# [Work to be completed]
For each record that follows, write out an identical copy.

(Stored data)
# # # #

-- ==== Sys2Proof/Decode.lean ====
section
/-! DEFINITION. The decoder, total on every 32-bit word and rejecting by name, and after it the encoder, both from the
format tables of 30_encoding.md R90-R94. -/

namespace Sys2Proof

/-- Why a word is no command (R96).  Both reasons are handled alike, as an illegal command (R199). -/
inductive Reject where
  /-- OP is 0x0 or 0x8..0xF. -/
  | badOpcode
  /-- OP is legal and a must-be-zero bit of its format is 1. -/
  | mustBeZero
  deriving DecidableEq, Repr

/-- OP = cmd[3:0] (R90). -/
def opField (w : Word) : BitVec 4 := w.extractLsb' 0 4

/-- ADDR7 = cmd[10:4] of Format A (R91, R94). -/
def addrField (w : Word) : PeerAddr := w.extractLsb' 4 7

/-- RCNT = cmd[31:16] of Format A (R91, R94). -/
def countField (w : Word) : Count := w.extractLsb' 16 16

/-- DATA8 = cmd[11:4] of Format D (R91, R94). -/
def dataField (w : Word) : Byte := w.extractLsb' 4 8

/-- The must-be-zero bits 31:4 of Format N (R91). -/
def zeroN (w : Word) : Bool := w.extractLsb' 4 28 == 0#28

/-- The must-be-zero bits 15:11 of Format A (R91). -/
def zeroA (w : Word) : Bool := w.extractLsb' 11 5 == 0#5

/-- The must-be-zero bits 31:12 of Format D (R91). -/
def zeroD (w : Word) : Bool := w.extractLsb' 12 20 == 0#20

/-- Accept a command only if its format's must-be-zero bits are zero (R92). -/
def guarded (zero : Bool) (i : Instr) : Except Reject Instr := if zero then .ok i else .error .mustBeZero

/-- The command a word stands for (R92): the opcode selects the row, then its format's zero bits are checked. -/
def decode (w : Word) : Except Reject Instr :=
  if opField w = 0x1#4 then guarded (zeroN w) .init
  else if opField w = 0x2#4 then guarded (zeroA w) (.start (addrField w) (countField w))
  else if opField w = 0x3#4 then guarded (zeroA w) (.restart (addrField w) (countField w))
  else if opField w = 0x4#4 then guarded (zeroD w) (.write (dataField w))
  else if opField w = 0x5#4 then guarded (zeroN w) .read
  else if opField w = 0x6#4 then guarded (zeroN w) .readlast
  else if opField w = 0x7#4 then guarded (zeroN w) .stop
  else .error .badOpcode

/-- The word of a command (R91): the fields side by side, bit 31 at the left. -/
def encode : Instr → Word
  | .init => 0#28 ++ 0x1#4
  | .start a n => n ++ 0#5 ++ a ++ 0x2#4
  | .restart a n => n ++ 0#5 ++ a ++ 0x3#4
  | .write b => 0#20 ++ b ++ 0x4#4
  | .read => 0#28 ++ 0x5#4
  | .readlast => 0#28 ++ 0x6#4
  | .stop => 0#28 ++ 0x7#4

/-- The command of an opcode-table word: one 32-bit word, bits above `nbits` zero (R90: every command has one
length). -/
def decodeTableWord (nbits w : Nat) : Option Instr :=
  if nbits ≤ 32 then (decode (BitVec.ofNat 32 (w % 2 ^ nbits))).toOption else none

end Sys2Proof
end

# # # #

# [Output below]
-- ==== Sys2Proof/Decode.lean ====
section
/-! DEFINITION. The decoder, total on every 32-bit word and rejecting by name, and after it the encoder, both from the
format tables of 30_encoding.md R90-R94. -/

namespace Sys2Proof

/-- Why a word is no command (R96).  Both reasons are handled alike, as an illegal command (R199). -/
inductive Reject where
  /-- OP is 0x0 or 0x8..0xF. -/
  | badOpcode
  /-- OP is legal and a must-be-zero bit of its format is 1. -/
  | mustBeZero
  deriving DecidableEq, Repr

/-- OP = cmd[3:0] (R90). -/
def opField (w : Word) : BitVec 4 := w.extractLsb' 0 4

/-- ADDR7 = cmd[10:4] of Format A (R91, R94). -/
def addrField (w : Word) : PeerAddr := w.extractLsb' 4 7

/-- RCNT = cmd[31:16] of Format A (R91, R94). -/
def countField (w : Word) : Count := w.extractLsb' 16 16

/-- DATA8 = cmd[11:4] of Format D (R91, R94). -/
def dataField (w : Word) : Byte := w.extractLsb' 4 8

/-- The must-be-zero bits 31:4 of Format N (R91). -/
def zeroN (w : Word) : Bool := w.extractLsb' 4 28 == 0#28

/-- The must-be-zero bits 15:11 of Format A (R91). -/
def zeroA (w : Word) : Bool := w.extractLsb' 11 5 == 0#5

/-- The must-be-zero bits 31:12 of Format D (R91). -/
def zeroD (w : Word) : Bool := w.extractLsb' 12 20 == 0#20

/-- Accept a command only if its format's must-be-zero bits are zero (R92). -/
def guarded (zero : Bool) (i : Instr) : Except Reject Instr := if zero then .ok i else .error .mustBeZero

/-- The command a word stands for (R92): the opcode selects the row, then its format's zero bits are checked. -/
def decode (w : Word) : Except Reject Instr :=
  if opField w = 0x1#4 then guarded (zeroN w) .init
  else if opField w = 0x2#4 then guarded (zeroA w) (.start (addrField w) (countField w))
  else if opField w = 0x3#4 then guarded (zeroA w) (.restart (addrField w) (countField w))
  else if opField w = 0x4#4 then guarded (zeroD w) (.write (dataField w))
  else if opField w = 0x5#4 then guarded (zeroN w) .read
  else if opField w = 0x6#4 then guarded (zeroN w) .readlast
  else if opField w = 0x7#4 then guarded (zeroN w) .stop
  else .error .badOpcode

/-- The word of a command (R91): the fields side by side, bit 31 at the left. -/
def encode : Instr → Word
  | .init => 0#28 ++ 0x1#4
  | .start a n => n ++ 0#5 ++ a ++ 0x2#4
  | .restart a n => n ++ 0#5 ++ a ++ 0x3#4
  | .write b => 0#20 ++ b ++ 0x4#4
  | .read => 0#28 ++ 0x5#4
  | .readlast => 0#28 ++ 0x6#4
  | .stop => 0#28 ++ 0x7#4

/-- The command of an opcode-table word: one 32-bit word, bits above `nbits` zero (R90: every command has one
length). -/
def decodeTableWord (nbits w : Nat) : Option Instr :=
  if nbits ≤ 32 then (decode (BitVec.ofNat 32 (w % 2 ^ nbits))).toOption else none

end Sys2Proof
end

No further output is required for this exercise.